As a Christian who teaches the Hebrew roots I know Messianics who argue it is proper for Christians to slaughter and eat a lamb for Passover at home (not at the church altar because that is not the law), and, while it would be an affront for someone not in the body of Christ to do so, I can't tell them they're sinning when they in good conscience eat lamb for Passover in exactly the same way Jesus himself did.)
I'm from Eastern Europe and slaughtering and eating lamb is an well known Pascha tradition. I don't see what the problem would be - it's a feast and we celebrate that way. It's not a sacrificial lamb of course and it has nothing to do with worship.
This leads to the objection: Something changed at the cross, so certain things "good" before are "bad" after. I don't see that being the change. The things that were bad after the cross were bad for not being from the heart, in the same way they were bad before the cross. The change was that the body of Christ was wide-open to Gentiles, and at the first Orthodox Council (Acts 15) it was recognized that Gentiles had the laws of Noah and not of Moses. Both legal systems point to the same God via the same requirement of trusting in the Anointed as God reveals him; they just apply to different nations. The Messianic Jews continued, as I showed, to keep the Torah as perfectly as it could be kept, and the Gentiles continued to honor the generic statement of the Ten Words (given to all nations) that the Council stated, which is one formulation of the Laws of Noah. So when the church's demographic became largely Gentile the operative demonstration of righteousness among them was (as always) the Laws of Noah, or effectively the Ten Words; but in our day the question of operative demonstration of righteousness, via changed heart, is being shifted back to recognizing that Jews are free to keep the Laws of Moses unto Jesus, just as Moses that great saint did.

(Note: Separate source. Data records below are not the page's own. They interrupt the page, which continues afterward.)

-- ==== Sys2Proof/Machine/CollRows.lean ====
section
/-! DEFINITION. The commands of the collectives: the packets that arrive, the chunk that is combined, the timeout, and what the
replies to a collective's packets do (R294 to R306). -/
namespace Sys2Proof.Machine

/-- The refusal of a COLLECTIVE packet, whose key and source partition are judged first (R295, R310, R349). During a compute-part reset a packet of a described group is answered with status 2 whatever
its instance, as its group may be Broken by that reset (R309). -/
def State.colRefusal (s : State) (p : Pkt) : Option (Nat × Nat) :=
  let g := auxGroup p
  let st := (s.part p.dpart).st
  let cur := s.current g
  if !s.admitted p then some (4, 0)
  else if st == .draining || st == .scrubbing then some (2, s.partTag p.dpart)
  else if s.gSt g = 0 || gdPart (s.gd g) ≠ p.dpart || gdGen (s.gd g) ≠ colGen p then some (1, 0)
  else if s.computeReset then
    some (2, match bitList 24 (s.part p.dpart).clusters with
      | c :: _ => s.resetTag c
      | [] => 0)
  else if cur ≠ some (colInst p) && !(colPhase p == 2 && colInst p == s.gInst g) then some (1, 0)
  else none

/-- The status of a reply for an access that ended the collective (R295, R330). -/
def accReply (a : Acc) : Nat :=
  match a with
  | .uncorrectable => 3
  | .drop _ => 2
  | _ => 1

/-- A COLLECTIVE packet of one phase arrives: refused, acknowledged where its instance is over, or executed by `f`, which
answers it. -/
def colRow (s : State) (phase : Nat) (f : Pkt → Coll → State → Except (Nat × Acc) State) :
    Host.Outcome State Fault Refusal :=
  serve s (fun p => p.op == 5 && colPhase p == phase) (fun p _ s =>
    match s.colRefusal p with
    | some (st, aux) => .ok (s.answer p (s.errorOf p st aux))
    | none =>
      match s.coll? (auxGroup p) with
      | none => .ok (s.answer p (s.ackOf p))
      | some c => if c.inst ≠ colInst p then .ok (s.answer p (s.ackOf p)) else f p c s)

/-- Writes bytes of the result to `COL.DST`: done, held back, or refused, over a granule or sector that it leaves part of and that cannot be
corrected too (R148, R162, R177). -/
def State.colPut (s : State) (c : Coll) (a : Nat) (bs : List Byte) (ecc : Ecc) : Acc × State :=
  if bs.isEmpty then (.ok, s)
  else
    let r := s.access .coll c.part a bs.length true
    if r = .ok then
      let e := s.eccSeen ecc a bs.length
      if e.2 then (.uncorrectable, e.1) else (.ok, e.1.put a bs)
    else (r, s.countBad c.part a bs.length)

/-- A collective's own access has been lost behind a sealed crossing: the chunk is never formed (R57). -/
def Coll.loses (j : Nat) (c : Coll) : Coll := { c with lost := c.lost ++ [j] }

/-- The place of a child's chunk in the staging area (R301). -/
def Coll.stage (c : Coll) (j k : Nat) : Nat :=
  gdStage c.gd + (j % gdDepth c.gd * (gdChildren c.gd).length + k) * 16384

/-- The slot of a child's chunk (R298). -/
def Coll.slotOf (c : Coll) (j k : Nat) : Nat :=
  let n := if c.isExact then 1 else (gdChildren c.gd).length
  getAt 0 c.lease (j % (c.lease.length / max 1 n) * n + (if c.isExact then 0 else k))

/-- UP: a child's bytes enter its slot or the staging area; in kind 2 they go on to the root, which writes them to `COL.DST`
(R296, R301, R302). `bad` says that an Exact slot met an uncorrectable granule in the merge (R308), and `ecc` what a write of part of a granule
or of a sector finds. A write behind a sealed crossing is lost, and the packet is answered by nothing (R57). -/
def execCollUp (bad : Bool) (ecc : Ecc) (s : State) : Host.Outcome State Fault Refusal :=
  colRow s 0 (fun p c s =>
    let j := auxChunk p
    let n := p.payload.length
    let ok := fun (s : State) => .ok (s.answer p (s.ackOf p))
    if j ≥ c.chunks then ok s
    else if colKind c.bits = 2 then
      if gdRank c.gd ≠ 0 then ok (s.colSend c (s.colPkt c (gdParent c.gd) 0 j (colOff p) p.payload))
      else
        let at_ := colDst c.bits + c.at j + colOff p
        let w := s.colPut c at_ p.payload ecc
        if s.sealedRange at_ n then .ok s
        else if w.1.waits then .error (c.part, w.1)
        else if w.1 = .ok then
          ok (w.2.updColl c.ref (fun c => { c with got := tput c.got (8 * j) (tget 0 c.got (8 * j) + n) }))
        else .ok ((w.2.collBad c w.1).answer p (s.errorOf p (accReply w.1) (if accReply w.1 = 2 then s.partTag p.dpart else 0)))
    else
      match (gdChildren c.gd).idxOf? (senderRef p) with
      | none => ok s
      | some k =>
        let key := 8 * j + k
        let got := fun (c : Coll) => { c with got := tput c.got key (tget 0 c.got key + n) }
        if tget false c.formed j then ok s
        else if c.endpoint then
          let w := s.colPut c (c.stage j k + colOff p) p.payload ecc
          if w.1.waits then .error (c.part, w.1)
          else if w.1 = .ok then ok (w.2.updColl c.ref got)
          else .ok ((w.2.collBad c w.1).answer p (s.errorOf p (accReply w.1) (if accReply w.1 = 2 then s.partTag p.dpart else 0)))
        else if bad && c.isExact then
          .ok (((s.retireSlot (c.slotOf j k)).collFail c 9).answer p (s.errorOf p 3 0))
        else
          let cell := (p.payload.zipIdx).foldl (fun (t : Tab Byte) x => tput t (colOff p + x.2) x.1) (tget [] c.slots key)
          ok (s.updColl c.ref (fun c => { got c with slots := tput c.slots key cell })))

/-- DOWN: the bytes of the own segment are written, and the packet is forwarded; `ecc` is what a write of part of a granule or of a sector
finds. A write behind a sealed crossing is lost, and the packet is answered by nothing (R57, R295, R304). -/
def execDownPhase (ecc : Ecc) (s : State) : Host.Outcome State Fault Refusal :=
  colRow s 1 (fun p c s =>
    let j := auxChunk p
    let o := colOff p
    let n := p.payload.length
    if j ≥ c.chunks then .ok (s.answer p (s.ackOf p))
    else
      let d := c.dstPart j
      let lo := max o d.1
      let hi := min (o + n) d.2.1
      let at_ := colDst c.bits + d.2.2 + (lo - d.1)
      let w := s.colPut c at_ (slice p.payload (lo - o) (hi - lo)) ecc
      if s.sealedRange at_ (hi - lo) then .ok s
      else if w.1.waits then .error (c.part, w.1)
      else if w.1 = .ok then
        let s := w.2.updColl c.ref (fun c => { c with down := tput c.down j (tget 0 c.down j + n) })
        let s := s.sendDown c.ref j o p.payload
        .ok ((s.answer p (s.ackOf p)).collCheck c.ref)
      else .ok ((w.2.collBad c w.1).answer p (s.errorOf p (accReply w.1) (if accReply w.1 = 2 then s.partTag p.dpart else 0))))

/-- GRANT: a limit rises; one for the next instance is held until that is admitted (R302). -/
def execCollGrant (s : State) : Host.Outcome State Fault Refusal :=
  serve s (fun p => p.op == 5 && colPhase p == 2) (fun p _ s =>
    match s.colRefusal p with
    | some (st, aux) => .ok (s.answer p (s.errorOf p st aux))
    | none =>
      let s := s.answer p (s.ackOf p)
      if s.current (auxGroup p) ≠ some (colInst p) then
        .ok { s with colls := { s.colls with grants := s.colls.grants ++ [p] } }
      else match s.coll? (auxGroup p) with
        | none => .ok s
        | some c => .ok ((s.takeGrant c.ref p).collCheck c.ref))

/-- ABORT from a tree neighbour: the collective ends with 0x04, and the sub-status of the member where it first ended goes on; one from
anywhere else is acknowledged and does nothing (R306; the latter DESIGN CHOICE, log entry 167). -/
def execCollectiveAbort (s : State) : Host.Outcome State Fault Refusal :=
  colRow s 3 (fun p c s =>
    if !c.neighbours.contains (senderRef p) then .ok (s.answer p (s.ackOf p))
    else .ok ((s.collEnd c ⟨6, 4, 0⟩ (fieldAt p.payload 0 1) (some (senderRef p))).answer p (s.ackOf p)))

/-- Every contribution of a chunk that this member waits for is present, and its parent lets it send (R301, R302). -/
def State.readyChunk (s : State) (c : Coll) (j : Nat) : Bool :=
  let kids := (gdChildren c.gd).length
  decide (j < c.chunks) && !tget false c.formed j && !c.lost.contains j && (s.coll? c.group).isSome &&
  (match colKind c.bits with
  | 3 => gdRank c.gd == 0
  | 2 =>
    let o := c.own2 j
    if gdRank c.gd = 0 then tget 0 c.got (8 * j) + (o.2 - o.1) == c.downBytes j
    else decide (o.1 < o.2) && decide (c.upLim > j)
  | _ => (List.range kids).all (fun k => tget 0 c.got (8 * j + k) == c.upBytes j) &&
      (gdRank c.gd == 0 || decide (c.upLim > j)))

def Coll.markFormed (j : Nat) (c : Coll) : Coll :=
  { c with formed := tput c.formed j true, slots := c.slots.filter (fun e => e.1 / 8 != j) }

/-- The bytes that a child has contributed to a chunk. -/
def State.kidBytes (s : State) (c : Coll) (j k : Nat) : List Byte :=
  if c.endpoint then s.rdRange c.part (c.stage j k) (c.upBytes j)
  else (List.range (c.upBytes j)).map (fun i => tget 0 (tget [] c.slots (8 * j + k)) i)

/-- Sends a chunk up, from an offset in it. -/
def State.sendUp (s : State) (c : Coll) (j off : Nat) (bs : List Byte) : State :=
  (blocksOf off bs).foldl (fun s b => s.colSend c (s.colPkt c (gdParent c.gd) 0 j b.1 b.2)) s

/-- The own input of a chunk, as address and length, and where the root puts its part of the result. -/
def Coll.ownIn (c : Coll) (j : Nat) : Nat × Nat :=
  match colKind c.bits with
  | 2 => (colSrc c.bits + (c.at j + (c.own2 j).1 - gdRank c.gd * c.segBytes), (c.own2 j).2 - (c.own2 j).1)
  | 3 => (colSrc c.bits + c.at j, c.downBytes j)
  | _ => (colSrc c.bits + c.at j, c.elems j * (colW c.bits / 8))
def Coll.rootOut (c : Coll) (j : Nat) : Nat × Nat :=
  if colReduces c.bits then (colDst c.bits + (c.dstPart j).2.2, (c.dstPart j).2.1 - (c.dstPart j).1)
  else (colDst c.bits + c.at j + (if colKind c.bits = 2 then (c.own2 j).1 else 0), (c.ownIn j).2)

/-- The node's own work on a chunk: its partial goes up, or at the root the result is written and goes down (R296, R304).
`bad` names a child's slot in which the read met an uncorrectable granule (R308); `ecc` is what the read of the own input finds, and `dest` what
a write of part of a granule or of a sector does (R306). -/
def State.combine (s : State) (c : Coll) (j : Nat) (bad : Option Nat) (ecc dest : Ecc) : Except (Nat × Acc) State :=
  let root := gdRank c.gd == 0
  let kids := List.range (gdChildren c.gd).length
  let own := c.ownIn j
  let r := if own.2 = 0 then Acc.ok else s.access .coll c.part own.1 own.2 false
  let st := if c.endpoint && colReduces c.bits then
      (kids.map (fun k => s.access .coll c.part (c.stage j k) (c.upBytes j) false)).find? (fun a => a != .ok)
    else none
  let dst := c.rootOut j
  if s.sealedRange own.1 own.2 || root && s.sealedRange dst.1 dst.2 then .ok (s.updColl c.ref (Coll.loses j))
  else if r.waits then .error (c.part, r)
  else if r ≠ .ok then .ok ((s.countBad c.part own.1 own.2).collBad c r)
  else match st with
  | some a => if a.waits then .error (c.part, a) else .ok (s.collFail c 9)
  | none =>
    match (if c.endpoint || kids.isEmpty || !colReduces c.bits then none else bad) with
    | some k => .ok ((s.retireSlot (c.slotOf j k)).collFail c 9)
    | none =>
      let mine := s.rdRange c.part own.1 own.2
      let seen := s.readSeen (if own.2 = 0 then .ok 0 else ecc) c.part own.1 own.2
      let s := seen.1
      if seen.2 then .ok (s.collBad c .uncorrectable)
      else if colReduces c.bits then
        let out := c.form j mine (kids.map (s.kidBytes c j)) root
        if !root then .ok (((s.updColl c.ref (Coll.markFormed j)).sendUp c j 0 out).collCheck c.ref)
        else
          let p := s.colPut c dst.1 (slice out (c.dstPart j).1 dst.2) dest
          if p.1.waits then .error (c.part, p.1)
          else if p.1 ≠ .ok then .ok (p.2.collBad c p.1)
          else .ok ((((p.2.updColl c.ref (Coll.markFormed j)).sendDown c.ref j 0 out).regrant c.ref).collCheck c.ref)
      else if !root then
        .ok (((s.updColl c.ref (Coll.markFormed j)).sendUp c j (c.own2 j).1 mine).collCheck c.ref)
      else
        let p := s.colPut c dst.1 mine dest
        if p.1.waits then .error (c.part, p.1)
        else if p.1 ≠ .ok then .ok (p.2.collBad c p.1)
        else
          let all := if colKind c.bits = 2 then p.2.rdRange c.part (colDst c.bits + c.at j) (c.downBytes j) else mine
          .ok (((p.2.updColl c.ref (Coll.markFormed j)).sendDown c.ref j 0 all).collCheck c.ref)

/-- CHUNK_COMBINED: the node does its own work on a chunk (R301). -/
def execChunkCombined (group : Fin 4096) (chunk : Fin 1048576) (bad : Option (Fin 8)) (ecc dest : Ecc) (s : State) :
    Host.Outcome State Fault Refusal :=
  match s.coll? group with
  | none => .next s
  | some c =>
    if s.readyChunk c chunk then .next (s.orHeld (s.combine c chunk (bad.map Fin.val) ecc dest)) else .next s

/-- COLLECTIVE_TIMEOUT: the timeout of the group's collective runs out; it is frozen while a table swap stops the fabric
(R306). -/
def execCollectiveTimeout (group : Fin 4096) (s : State) : Host.Outcome State Fault Refusal :=
  match s.coll? group with
  | none => .next s
  | some c => if s.fabric.stopped then .next s else .next (s.collFail c 3)

/-! ### Replies (R295, R306) -/

/-- A packet of a collective has been acknowledged. -/
def State.collAcked (s : State) (ref : DescRef) : State :=
  match s.colls.run.find? (fun c => c.ref == ref) with
  | none => s
  | some c => (s.regrant c.ref).collCheck c.ref

/-- A packet has drawn an ERROR, or its final timeout (status 16): the collective ends with the sub-status of R306. A DOWN answered with status 1
met either the first or the third row of R295; the reply does not say which, so the sub-status is one of the two, left free (log entry 167). -/
def State.collRefused (s : State) (ref : DescRef) (st : Nat) (p : Pkt) : State :=
  match s.colls.run.find? (fun c => c.ref == ref) with
  | none => s
  | some c =>
    if c.ended.isSome then s.collFinish c
    else if colPhase p = 3 then s
    else if st = 1 && colPhase p = 1 then
      let f := s.freeVal 1
      f.2.collFail c (if f.1 = 1 then 7 else 2)
    else s.collFail c (match st with
      | 1 => 2
      | 2 => 5
      | 3 => 9
      | 4 => 7
      | 7 => 0xA
      | _ => 6)

end Sys2Proof.Machine
end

It's not good vs bad - all of God's law is good and just. It is about what is appropriate for the time and the place. What was appropriate for Adam wasn't appropriate for Noah. What was appropriate for Noah wasn't appropriate for Moses, etc. Once God became flesh and was resurrected, the world was made anew so everything changed. Christ was the second Adam and He restored the pre-fallen human nature, defeating death and opening our path to eternal life in God. The jews of Acts 15 were part of the Church and they were allowed to continue OT worship but that was provisional and circumstantial and only applied to the very early days of the Church. Paul says there are no jews or gentiles but everyone is one in Christ. We all share the same faith, rituals and sacraments.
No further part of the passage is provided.